# Assignment:
Look through the data below. Pick out the lines holding the string "hwhole".
□ □ □ □ □
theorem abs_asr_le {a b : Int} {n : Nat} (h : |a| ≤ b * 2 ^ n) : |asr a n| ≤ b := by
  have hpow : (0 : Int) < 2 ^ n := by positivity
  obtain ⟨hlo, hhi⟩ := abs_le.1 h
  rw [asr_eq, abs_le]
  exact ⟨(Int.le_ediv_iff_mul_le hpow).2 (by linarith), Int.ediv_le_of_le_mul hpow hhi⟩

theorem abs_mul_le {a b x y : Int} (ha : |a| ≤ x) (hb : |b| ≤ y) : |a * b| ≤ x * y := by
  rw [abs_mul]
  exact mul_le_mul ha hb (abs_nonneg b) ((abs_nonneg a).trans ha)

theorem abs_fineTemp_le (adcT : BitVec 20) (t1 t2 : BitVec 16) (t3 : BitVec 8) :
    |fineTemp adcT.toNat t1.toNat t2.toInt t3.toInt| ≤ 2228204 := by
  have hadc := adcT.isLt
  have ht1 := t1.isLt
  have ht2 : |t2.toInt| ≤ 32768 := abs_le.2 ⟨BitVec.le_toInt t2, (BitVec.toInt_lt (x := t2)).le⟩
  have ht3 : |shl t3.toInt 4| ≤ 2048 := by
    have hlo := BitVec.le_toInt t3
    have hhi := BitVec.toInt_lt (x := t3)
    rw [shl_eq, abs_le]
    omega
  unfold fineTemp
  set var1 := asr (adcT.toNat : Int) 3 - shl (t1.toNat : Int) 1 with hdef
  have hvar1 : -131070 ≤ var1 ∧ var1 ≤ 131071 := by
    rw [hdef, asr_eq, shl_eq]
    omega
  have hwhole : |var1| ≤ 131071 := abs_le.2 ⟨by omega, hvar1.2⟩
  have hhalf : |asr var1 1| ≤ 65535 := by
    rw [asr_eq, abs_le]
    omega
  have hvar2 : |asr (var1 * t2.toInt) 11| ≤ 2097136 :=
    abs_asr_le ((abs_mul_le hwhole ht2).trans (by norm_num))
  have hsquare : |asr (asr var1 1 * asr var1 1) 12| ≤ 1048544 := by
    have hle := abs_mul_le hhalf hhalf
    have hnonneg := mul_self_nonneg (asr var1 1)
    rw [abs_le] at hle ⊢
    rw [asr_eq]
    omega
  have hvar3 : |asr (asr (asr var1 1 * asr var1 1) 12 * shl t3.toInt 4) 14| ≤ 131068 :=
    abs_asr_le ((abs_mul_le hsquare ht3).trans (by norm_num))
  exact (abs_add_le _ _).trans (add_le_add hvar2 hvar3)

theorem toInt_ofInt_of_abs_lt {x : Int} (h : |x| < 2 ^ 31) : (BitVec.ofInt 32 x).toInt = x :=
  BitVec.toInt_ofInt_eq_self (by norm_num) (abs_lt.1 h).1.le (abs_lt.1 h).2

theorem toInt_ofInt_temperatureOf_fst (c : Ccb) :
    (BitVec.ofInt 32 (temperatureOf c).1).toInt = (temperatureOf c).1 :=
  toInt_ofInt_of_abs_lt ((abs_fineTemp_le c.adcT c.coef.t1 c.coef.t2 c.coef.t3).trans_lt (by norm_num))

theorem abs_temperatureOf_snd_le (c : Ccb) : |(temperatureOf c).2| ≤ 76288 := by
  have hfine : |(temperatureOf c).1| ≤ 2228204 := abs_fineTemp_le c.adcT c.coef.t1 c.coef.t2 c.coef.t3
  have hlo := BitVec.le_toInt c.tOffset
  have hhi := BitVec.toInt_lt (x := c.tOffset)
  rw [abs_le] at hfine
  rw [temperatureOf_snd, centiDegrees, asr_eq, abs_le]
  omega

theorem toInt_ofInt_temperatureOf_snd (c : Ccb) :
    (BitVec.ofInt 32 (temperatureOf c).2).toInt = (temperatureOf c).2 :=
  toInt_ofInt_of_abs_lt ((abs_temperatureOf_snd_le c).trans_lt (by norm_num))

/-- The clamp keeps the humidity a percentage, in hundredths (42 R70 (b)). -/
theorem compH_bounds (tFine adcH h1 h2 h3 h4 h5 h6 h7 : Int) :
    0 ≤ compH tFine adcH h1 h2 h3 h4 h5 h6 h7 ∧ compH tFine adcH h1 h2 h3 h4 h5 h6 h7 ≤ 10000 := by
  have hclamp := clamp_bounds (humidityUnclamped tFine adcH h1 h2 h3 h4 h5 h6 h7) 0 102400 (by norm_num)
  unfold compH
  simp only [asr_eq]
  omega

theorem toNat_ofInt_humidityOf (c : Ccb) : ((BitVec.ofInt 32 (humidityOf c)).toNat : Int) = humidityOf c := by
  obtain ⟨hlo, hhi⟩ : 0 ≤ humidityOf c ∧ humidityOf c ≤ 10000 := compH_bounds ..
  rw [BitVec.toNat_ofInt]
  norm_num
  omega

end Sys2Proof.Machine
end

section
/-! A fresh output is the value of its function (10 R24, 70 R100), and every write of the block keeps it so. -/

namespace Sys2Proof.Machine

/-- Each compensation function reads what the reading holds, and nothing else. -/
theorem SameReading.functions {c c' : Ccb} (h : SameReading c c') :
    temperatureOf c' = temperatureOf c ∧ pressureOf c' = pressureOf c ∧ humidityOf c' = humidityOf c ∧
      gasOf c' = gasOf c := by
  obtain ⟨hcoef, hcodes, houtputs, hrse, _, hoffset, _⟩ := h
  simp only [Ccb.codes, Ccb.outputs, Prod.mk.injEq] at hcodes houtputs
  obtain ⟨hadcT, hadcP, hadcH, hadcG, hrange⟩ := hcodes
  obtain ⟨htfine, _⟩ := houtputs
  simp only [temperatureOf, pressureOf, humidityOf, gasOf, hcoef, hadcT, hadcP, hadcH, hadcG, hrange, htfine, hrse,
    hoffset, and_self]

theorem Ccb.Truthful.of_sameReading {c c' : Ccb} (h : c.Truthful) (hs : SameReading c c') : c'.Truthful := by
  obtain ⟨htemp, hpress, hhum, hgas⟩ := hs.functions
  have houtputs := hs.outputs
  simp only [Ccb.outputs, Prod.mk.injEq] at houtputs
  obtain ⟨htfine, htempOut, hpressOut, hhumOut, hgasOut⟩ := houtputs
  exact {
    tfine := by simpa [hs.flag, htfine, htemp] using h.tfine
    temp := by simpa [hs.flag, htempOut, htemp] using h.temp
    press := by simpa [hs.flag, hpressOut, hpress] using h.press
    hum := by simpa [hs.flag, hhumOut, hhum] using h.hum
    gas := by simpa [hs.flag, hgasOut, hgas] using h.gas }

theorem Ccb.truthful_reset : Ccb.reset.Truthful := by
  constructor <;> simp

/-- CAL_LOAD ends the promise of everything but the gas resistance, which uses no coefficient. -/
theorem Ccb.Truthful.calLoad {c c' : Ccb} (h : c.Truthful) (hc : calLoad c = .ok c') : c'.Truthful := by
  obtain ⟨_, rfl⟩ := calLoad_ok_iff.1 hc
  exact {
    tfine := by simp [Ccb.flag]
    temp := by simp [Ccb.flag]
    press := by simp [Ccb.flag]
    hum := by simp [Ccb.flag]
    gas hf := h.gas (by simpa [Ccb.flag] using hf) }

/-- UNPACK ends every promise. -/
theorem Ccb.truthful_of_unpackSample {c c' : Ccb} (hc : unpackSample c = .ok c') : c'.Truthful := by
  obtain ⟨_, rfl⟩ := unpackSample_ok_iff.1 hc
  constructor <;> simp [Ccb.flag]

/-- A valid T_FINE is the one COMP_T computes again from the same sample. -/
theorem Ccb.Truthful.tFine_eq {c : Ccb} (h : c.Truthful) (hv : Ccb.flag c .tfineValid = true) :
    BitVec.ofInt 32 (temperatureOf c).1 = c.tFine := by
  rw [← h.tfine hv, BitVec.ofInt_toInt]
□ □ □ □ □
# Answer box:
  have hwhole : |var1| ≤ 131071 := abs_le.2 ⟨by omega, hvar1.2⟩
    abs_asr_le ((abs_mul_le hwhole ht2).trans (by norm_num))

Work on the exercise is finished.